Man kann sich leicht vorstellen, dass mit steigendem Alkoholgenuss sinnstiftende Dialoge immer weniger zustande kamen, bis diese schließlich ganz unterblieben und belegten Zungen Platz machten.
„Das müssen wir tun“, beschwor Manfred den Freund, „lass uns ruhig mal unsere Knochen dicht machen.“
„Aber doch nicht an dieser Stelle. Weißt du, wo sie das tun wollen? An der Achimferse, der schlimmsten Stelle des ganzen Körpers. Da kommen wir nie mehr heil raus, aus so einer Nummer!“
„An der Achimferse“, wiederholte Manfred ungläubig. „heißt die nicht Antonferse? Ist ja auch egal. Das überstehen wir schon, Junge, brauchst keine Angst zu haben. Unsere Frauen, die werden stolz auf uns sein, auf die einzigen Menschen weit und breit, die sich an der Antonferse operieren lassen. Das steht dann in jeder Zeitung!“
Aus der ursprünglichen Knochendichtemessung war mittlerweile ein chirurgischer Eingriff geworden, doch das tat der Unterhaltung keinen Abbruch.
„Ich weiß nicht so recht“, gab sich Gregor unentschlossen.
„Mensch, Gregor“, wirkte Manfred auf den Hausherrn ein, „stell dir die Gesichter unserer Frauen vor, wenn wir ihnen beweisen, dass wir richtige Männer sind, mit richtigen Knochen, nicht mit Gummiknochen. Weißt du, dass Gertrud mich immer damit aufzieht, mit meinen Gummiknochen.“
Gregor lachte bitter: „Zu mir sagt sie müder Knochen, wenn sie schlecht gelaunt ist.“
„Siehste, siehste, ein Grund mehr, diese Operation zu machen, gleich morgen lassen wir sie machen, alle beide. Wir werden unseren Frauen ein für allemal das Recht nehmen, uns so zu demütigen.“
„Morgen ist Sonntag“, warf Gregor ein.
„Ist es nicht, guck mal auf die Uhr.“

Manfred hatte Recht.
Mittlerweile war es drei Uhr morgens, und kurz darauf klingelte es an der Tür.

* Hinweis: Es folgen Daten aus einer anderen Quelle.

/-- The events of one retired instruction at `ip` whose successor is `ip'`. -/
def retiredEvents (l : LaneState) (i : Instr) (o : Op) (ip ip' : Nat) : List (Nat × Nat) :=
  let n := accessCount i
  let reg (c ev : Nat) : List (Nat × Nat) :=
    match o.ea? with
    | some a => if c.testBit (regionCode a) then [(ev, n)] else []
    | none => []
  [(0x01, 1), (0x02, retiredWeight l i o)]
    ++ (match accessKind i with | .load => [(0x04, 1)] | .store => [(0x05, 1)] | .swap => [(0x04, 1), (0x05, 1)] | .bitStore => [(0x05, 1)] | .none => [])
    ++ reg 3 0x06 ++ reg 16 0x07 ++ reg 8 0x08 ++ reg 32 0x09
    ++ (match i with
        | .br _ _ | .bc _ _ _ _ => if ip' = ip + 4 then [] else [(0x0D, 1)]
        | .loop _ _ _ _ => if ip' < ip then [(0x0E, 1)] else []
        | .call _ _ | .callfb _ _ _ => [(0x0F, 1)]
        | _ => [])
    ++ (if isFb i then [(0x10, 1)] else []) ++ (if isFloat i then [(0x11, 1)] else [])

/-- Corrected errors counted so far, to find those of one access. -/
def ceCount (l : LaneState) : Nat := (rget l Rg.MEM_CE_SRAM).toNat + (rget l Rg.MEM_CE_DRAM).toNat

/-- Count the events of an instruction and step the sampler, on core `c`, in the context it ran in. -/
def pmcRetire (l : LaneState) (c : Nat) (aux : Bool) (slot : Nat) (handler retired : Bool) (ip word : Word) (region : Nat) (evs : List (Nat × Nat)) : LaneState :=
  if pmcAdmits l c aux slot handler then
    pmcSample (pmcEvents l c evs) c ip word (if aux then 0xFF else slot) retired region
  else l

/-- The same on the cores of the vital unit: both in twin mode (24 R511). -/
def pmcVital (l : LaneState) (i : Instance) (handler retired : Bool) (ip word : Word) (region : Nat) (evs : List (Nat × Nat)) : LaneState :=
  let l := pmcRetire l 0 false i.slot handler retired ip word region evs
  if isSplit l then l else pmcRetire l 1 false i.slot handler retired ip word region evs

/-! One instruction on the vital core. -/

/-- The vital core executes task code: it is up with an instance, in a voting lane or, while debug is attached to it, in the withdrawn one (02 R34; 08 R191). -/
def vitalRuns (l : LaneState) : Bool :=
  phaseOf l == 4 && !l.c0.halted && (runInst l).isSome && (votes l || (outOfComparison l && bget l Rg.TRP_DBG_STATUS 0))
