-- ==== Sys2Proof/Machine/Dispatch.lean ====
section
/-! DEFINITION. The one dispatch of the model: each command of the table to its meaning. -/

namespace Sys2Proof.Machine
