/-- The CAN controllers (16 R351, R354, R360 to R368, Table CAN-4): filters and reception, the choice of a mailbox, completion, lost arbitration, errors, bus-off and INIT. -/
def Obligations.CanControllers : Prop :=
  ∀ (s : State) (l : Lane) (k : CanNo) (f g : CanFrame) (m i : Nat) (e : CanErr) (src : CmdSrc) (w : Bool),
    let x := s.lane l
    let c := canOf x k
    let b := mbOf x k m
    let st := Rg.CAN_MBmSTAT k m
    let on := canOn x k = true
    let heard := ackSeen (showErr (setCan x k { c with rec_ := recDown c.rec_ }) k) k
    let act := fget heard (Rg.CAN_FLTiCTRL k i) 1 0
    let done := ackSeen (showErr (setCan x k { c with onBus := none, tec := c.tec - 1 }) k) k
    let counted := bset (mbStat (fset done st 31 16 (fget done st 31 16 + 1)) k m 3) st 3 b.cancel
    let seen := { counted with tri := { counted.tri with taps := (0x200 + k.val, b.seq) :: counted.tri.taps } }
    let off := setCan x k { c with onBus := none }
    let erred := fset x (Rg.CAN_ERR k) 26 24 (canErrCode e.kind)
    let sent := setCan erred k { c with tec := c.tec + 8, ackRun := 0 }
    let hurt := showErr (match c.onBus with
      | some n => leaveBus sent k n
      | none => sent) k
    (on → f.id.getLsbD 31 = true → bget x (Rg.CAN_CFG k) 1 = false → canSt x k ≠ 4 →
      LaneBecomes (.canFrameReceive l k f) l s (showErr (fset (setCan x k { c with rec_ := c.rec_ + 1 }) (Rg.CAN_ERR k) 26 24 2) k))
    ∧ (on → f.id.getLsbD 31 = false → fltFor heard k f.id = some i → act = 1 ∨ act = 2 → bget heard (Rg.CAN_QqCFG k (b2n (act == 2))) 0 = true →
        (staged heard k < 256 → LaneBecomes (.canFrameReceive l k f) l s { heard with agree := { heard.agree with inbox := heard.agree.inbox ++ [⟨.canRx k (act == 2) i f, wNow heard⟩] } })
        ∧ (256 ≤ staged heard k → LaneBecomes (.canFrameReceive l k f) l s (finc heard (Rg.CAN_STAGE_LOST k) 31 0 1)))
    ∧ (on → f.id.getLsbD 31 = false → fltFor heard k f.id = none → LaneBecomes (.canFrameReceive l k f) l s (finc heard (Rg.CAN_RXDISC k) 31 0 1))
    ∧ (fltFor x k f.id = some i → fltMatch x k i f.id = true ∧ fget x (Rg.CAN_FLTiCTRL k i) 1 0 ≠ 0
        ∧ ∀ j < i, fget x (Rg.CAN_FLTiCTRL k j) 1 0 = 0 ∨ fltMatch x k j f.id = false)
    ∧ (s.canTaps l k = s → on → canSt x k ≠ 4 → c.onBus = none → modeOf x = .run → isSafe x = false → isStandby x = false → chooseMb x k = some m →
        LaneBecomes (.canFrameStart l k) l s (mbStat (setCan x k { c with onBus := some m }) k m 2))
    ∧ (bget x (Rg.CAN_CFG k) 3 = false → chooseMb x k = some m → b.frame = some f → ∀ n < 32, (mbOf x k n).frame = some g → arbKey f ≤ arbKey g)
    ∧ (bget x (Rg.CAN_CFG k) 3 = true → chooseMb x k = some m → ∀ n < m, (mbOf x k n).frame = none)
    ∧ (c.onBus = some m → b.frame = some f → b.waiting = none →
        LaneBecomes (.canFrameComplete l k) l s (setMb (if s.sends l (3 + k.val) then emit seen (.can k f) else seen) k m {}))
    ∧ (c.onBus = some m → b.waiting = none →
        (b.cancel = false → bget off (Rg.CAN_MBmCFG k m) 1 = false → LaneBecomes (.canArbitrationLost l k) l s (mbStat (setMb off k m b) k m 1))
        ∧ (b.cancel = true → LaneBecomes (.canArbitrationLost l k) l s (mbStat (setMb off k m {}) k m 4))
        ∧ (b.cancel = false → bget off (Rg.CAN_MBmCFG k m) 1 = true → LaneBecomes (.canArbitrationLost l k) l s (mbStat (setMb off k m {}) k m 5)))
    ∧ (c.onBus = some m → b.waiting = some g → LaneBecomes (.canArbitrationLost l k) l s (mbStat (setMb off k m { frame := some g, seq := b.wseq }) k m 1))
    ∧ (on → canSt x k ≠ 4 → e.kind ≠ .ack →
        (e.tx = false → canSt erred k ≠ 4 → LaneBecomes (.canError l k e) l s (showErr (setCan erred k { c with rec_ := c.rec_ + (if e.primary then 8 else 1) }) k))
        ∧ (e.tx = true → canSt erred k ≠ 4 → canSt hurt k ≠ 3 → LaneBecomes (.canError l k e) l s hurt)
        ∧ (e.tx = true → canSt erred k ≠ 4 → canSt hurt k = 3 →
            LaneBecomes (.canError l k e) l s (event (failOneshots (fset (finc hurt (Rg.CAN_ERRCNT k) 15 0 1) (Rg.CAN_ERR k) 23 16 0) k) 0x0501 k)))
    ∧ (bget x (Rg.CAN_CTRL k) 0 = false → bget x (Rg.CAN_CFG k) 2 = false →
        canSt (showErr x k) k = if 255 < c.tec then 3 else if 128 ≤ c.tec ∨ 128 ≤ c.rec_ then 2 else 1)
    ∧ (canSt x k = 3 → LaneBecomes (.canBusoffRecovery l k) l s
        (event (fset (showErr (setCan x k { c with tec := 0, rec_ := 0, ackRun := 0 }) k) (Rg.CAN_ERR k) 23 16 128) 0x0502 k))
    ∧ (isMaintainer src = true → LaneBecomes (.canInit l k src w) l s (fset (showErr (bset x (Rg.CAN_CTRL k) 0 w) k) (Rg.CAN_ERR k) 23 16 0))
    ∧ (isMaintainer src = false → exec (.canInit l k src w) s = .next (s.answer .auth))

Das Taxi, das der Gast in weiser Voraussicht im nüchternen Zustand vorbestellt hatte.
„Ich begleite dich nach draußen.“
Singend stiegen sie die Treppe hinab, die beiden Freunde, bis ihr eher schauerlich zu nennender Gesang von einem markerschütternden Schrei oder besser gesagt von zwei solchen Schreien abrupt beendet wurde.
Gemeinsam waren sie, sich gegenseitig stützend, zu Boden gestürzt.
Mehrere Frakturen an Armen und Beinen bei Gregor wie auch seinem Gast waren die Folgen.
Nun liegen sie beide im nahe gelegenen Krankenhaus, auf dem gleichen Zimmer.
Ein Trost, so machen sie sich Mut, ist ihnen jedoch geblieben. Die Kosten für die beabsichtigten Knochendichtemessungen fallen vorerst nicht an, davon gehen sie fest aus, denn was soll da jetzt noch gemessen werden, erst einmal müssen sie heilen, die verdammten Knochen.
Das Geld aber, das sie dafür gespart haben, würde genau reichen für zwei Kästen Bier, für einen neuen schönen Herrenabend; ob sie allerdings jemals die Zustimmung ihrer Ehefrauen dafür erlangen, steht zur Zeit noch arg in den Sternen.